What is the technical principle of 3D vision sensors? Does this technology not require large models for training? If it does not require large model training, how can we ensure that robots equipped with our company's 3D vision sensors can recognize all objects or people?

0
Occipital-UW: Hello! There are many principles of 3D vision sensing technology, such as structured light, binocular stereo vision, ToF, etc., among which binocular stereo vision is closer to human binocular vision. Occipital has a full-field layout of 3D vision perception technology, including six mainstream 3D vision perception technology routes such as structured light, iToF, binocular, dToF, Lidar and industrial 3D measurement. At present, 3D vision perception technology is mainly used for the acquisition of video streams such as RGB, IR, Depth, etc. Recognition is performed on the basis of these video streams.

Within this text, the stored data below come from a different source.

-- ==== Sys2Proof/Laws/Mem.lean ====
section
/-! SUPPORT. Reads after writes of device memory and of registers, and the canonical form of memory. -/

namespace Sys2Proof.Machine

open Sys2Proof

/-- The one operation that writes device memory keeps its canonical form. -/
theorem State.poke_wf (s : State) (pa : Nat) (l : List Byte) (bad : Bool) (h : Memory.wf s.mem = true) : Memory.wf (s.poke pa l bad).mem = true :=
  Tab.wf_setRun Config.blank l s.mem pa h

theorem State.reset_wf : Memory.wf State.reset.mem = true := rfl

/-- Bytes outside those written read as before. -/
theorem State.byte_poke_other (s : State) (pa : Nat) (l : List Byte) (bad : Bool) (a : Nat) (h : a < pa ∨ pa + l.length ≤ a) :
    (s.poke pa l bad).byte a = s.byte a :=
  Tab.get_setRun_other Config.blank l s.mem pa a h

/-- Bytes written read back. -/
theorem State.byte_poke_at (s : State) (pa : Nat) (l : List Byte) (bad : Bool) (i : Nat) (h : i < l.length) :
    (s.poke pa l bad).byte (pa + i) = l[i] :=
  Tab.get_setRun_at Config.blank l s.mem pa i h

/-- A register reads as what was set, and every other as before. -/
theorem State.reg_setReg (s : State) (a b : Nat) (v : W64) : (s.setReg a v).reg b = if b = a then v else s.reg b := by
  unfold State.reg State.setReg
  by_cases h : b = a
  · subst h; rw [if_pos rfl]; exact Tab.get_set_same _ _ _ _
  · rw [if_neg h]; exact Tab.get_set_ne _ _ _ _ _ _ h

end Sys2Proof.Machine
end

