theorem Strand.resulted_rest (p d : Nat) (v : W64) (bad : Bool) (c : Scc) (pc : W64) (st : Strand) :
    { Strand.resulted p d v bad c pc st with root := st.root, entries := st.entries, sregs := st.sregs, spoison := st.spoison } = st := by
  unfold Strand.resulted Strand.setS Strand.updPath
  by_cases h : p = 15 <;> by_cases hd : d = 0 <;> simp only [h, hd, if_true, if_false] <;> rfl

/-- The whole outcome of a scalar instruction that goes on at `pc` with one register and `scc` written. -/
theorem wrote_of {s : State} {x : Issuer} (hx : s.issuer = some x) (d : Nat) (v : W64) (bad : Bool) (c : Scc) (pc : W64) (l : List Instr)
    (hl : l = [] ∨ l = [.watchdogInsnExpiry x.id.coil]) :
    Wrote s ((((s.setScc x.id c).setS x.id d v bad).updCoil x.id.coil (Coil.stepped x.id pc)).push l) x d v bad c pc := by
  have hx := State.issuer_at hx
  have h := State.issuerAt_some.mp hx
  let g1 : Strand → Strand := fun st => st.updPath x.id.path (fun p => { p with scc := c })
  let g2 : Strand → Strand := fun st => st.setS x.id.path d v bad
  let F : Coil → Coil := fun c0 =>
    Coil.stepped x.id pc { c0 with strands := (c0.strands.modify x.id.strand g1).modify x.id.strand g2 }
  have hF : ((s.setScc x.id c).setS x.id d v bad).updCoil x.id.coil (Coil.stepped x.id pc) = s.updCoil x.id.coil F := by
    unfold State.setScc State.setS State.updPath State.updStrand
    simp only [State.updCoil_updCoil]
    rfl
  have hst : (F x.coil).strands = x.coil.strands.modify x.id.strand (Strand.resulted x.id.path d v bad c pc) := by
    simp only [F, Coil.stepped, List.modify_modify_eq]
    congr 1
  have hs : (F x.coil).strands[x.id.strand]? = some (Strand.resulted x.id.path d v bad c pc x.strand) := by
    rw [hst, List.getElem?_modify_eq, h.2.2.1]; rfl
  have hp : (Strand.resulted x.id.path d v bad c pc x.strand).path? x.id.path
      = some { x.path with scc := c, bpPass := false, pc := pc } := by
    unfold Strand.resulted
    rw [Strand.path_updPath_same, Strand.setS_path, Strand.path_updPath_same, h.2.2.2.2]; rfl
  have hi := State.issuerAt_updCoil hx F _ _ rfl hs hp l
  rw [hF]
  refine ⟨⟨rfl, ?_, ?_⟩, ⟨_, hi, ⟨rfl, rfl, rfl, rfl, ?_⟩, ⟨?_, ?_, rfl⟩, ⟨?_, ?_, ?_, ?_⟩, rfl, rfl⟩⟩
  · rcases hl with rfl | rfl
    · left; rw [State.push_nil]; rfl
    · right; rfl
  · intro j hj; exact Dict.find_upd_other _ _ _ _ hj
  · intro j hj
    show (F x.coil).strands[j]? = _
    rw [hst, List.getElem?_modify_ne]; exact Ne.symm hj
  · show { Strand.resulted x.id.path d v bad c pc x.strand with
        root := x.strand.root, entries := x.strand.entries, sregs := x.strand.sregs, spoison := x.strand.spoison } = x.strand
    exact Strand.resulted_rest _ _ _ _ _ _ _
  · intro q hq
    show (Strand.resulted _ _ _ _ _ _ _).path? q = _
    unfold Strand.resulted
    rw [Strand.path_updPath_other _ _ _ _ hq, Strand.setS_path, Strand.path_updPath_other _ _ _ _ hq]
  · intro hd
    show (Strand.resulted x.id.path d v bad c pc x.strand).getS x.id.path d = v
    unfold Strand.getS
    rw [if_neg hd, Strand.resulted_sregs]
    unfold Strand.setS Strand.putS
    rw [if_neg hd]; exact Tab.get_set_same _ _ _ _
  · intro hd
    show (Strand.resulted x.id.path d v bad c pc x.strand).badS x.id.path d = bad
    unfold Strand.badS
    rw [if_neg hd, Strand.resulted_spoison]
    unfold Strand.setS Strand.putS
    rw [if_neg hd]; exact Tab.get_set_same _ _ _ _
  · show (Strand.resulted x.id.path d v bad c pc x.strand).getS x.id.path 0 = 0
    rfl
  · intro key hk
    show Tab.get 0 (Strand.resulted x.id.path d v bad c pc x.strand).sregs key = _ ∧
      Tab.get false (Strand.resulted x.id.path d v bad c pc x.strand).spoison key = _
    rw [Strand.resulted_sregs, Strand.resulted_spoison]
    unfold Strand.setS Strand.putS
    by_cases hd : d = 0
    · simp [hd]
    · rw [if_neg hd]
      have hk := hk.resolve_left hd
      exact ⟨Tab.get_set_other _ _ _ _ _ hk, Tab.get_set_other _ _ _ _ _ hk⟩

theorem State.expiry_cases (s : State) (k : Nat) : s.expiry k = [] ∨ s.expiry k = [.watchdogInsnExpiry k] := by
  unfold State.expiry
  split
  · split
    · exact .inr rfl
    · exact .inl rfl
  · exact .inl rfl

theorem Dict.upd_self {α : Type} (t : Dict α) (k : Nat) (f : α → α) (v : α) (h : Dict.find? t k = some v) (hf : f v = v) : Dict.upd t k f = t := by
  induction t with
  | nil => rfl
  | cons e r ih =>
    obtain ⟨a, x⟩ := e
    simp only [Dict.find?] at h
    simp only [Dict.upd]
    by_cases ha : a = k
    · rw [if_pos ha] at h ⊢
      cases h; rw [hf]
    · rw [if_neg ha] at h ⊢
      rw [ih h]

theorem modify_self {α : Type} (f : α → α) : ∀ (l : List α) (i : Nat) (v : α), l[i]? = some v → f v = v → l.modify i f = l
  | [], _, _, h, _ => by simp at h
  | a :: r, 0, v, h, hf => by simp at h; subst h; simp [hf]
  | a :: r, i + 1, v, h, hf => by
    simp only [List.getElem?_cons_succ] at h
    simp [modify_self f r i v h hf]

theorem Strand.updPath_self (st : Strand) (p : Nat) (f : PathState → PathState) (v : PathState) (h : st.path? p = some v) (hf : f v = v) :
    st.updPath p f = st := by
  unfold Strand.path? at h
  unfold Strand.updPath
  by_cases hp : p = 15
  · rw [if_pos hp] at h ⊢
    split at h
    · cases h
    · simp only [Option.some.injEq] at h; rw [h, hf, ← h]
  · rw [if_neg hp] at h ⊢
    rw [Dict.upd_self _ _ _ _ h hf]

theorem State.updStrand_self {s : State} {x : Issuer} (hx : s.issuer = some x) (f : Strand → Strand) (hf : f x.strand = x.strand) :
    s.updStrand x.id.coil x.id.strand f = s := by
  have h := State.issuerAt_some.mp (State.issuer_at hx)
  unfold State.updStrand State.updCoil
  rw [Dict.upd_self _ _ _ _ h.2.1]
  rw [modify_self _ _ _ _ h.2.2.1 hf]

There is no large model training in the multimodal video stream acquisition link (3D vision perception technology itself does not necessarily require a large model for training, but requires the three-dimensional data obtained by the sensor to be combined with the relevant comparison algorithm to achieve the recognition of faces, human bodies or objects), but it is constantly tried out through the experience of 3D vision sensing experts and engineering micro-innovation. At present, we have also begun to try to use models for Depth estimation in binocular stereo vision. In the future, there will be opportunities to adapt to more complex environments through models and obtain more complete RGB-D data. Thank you for your attention and support to the company!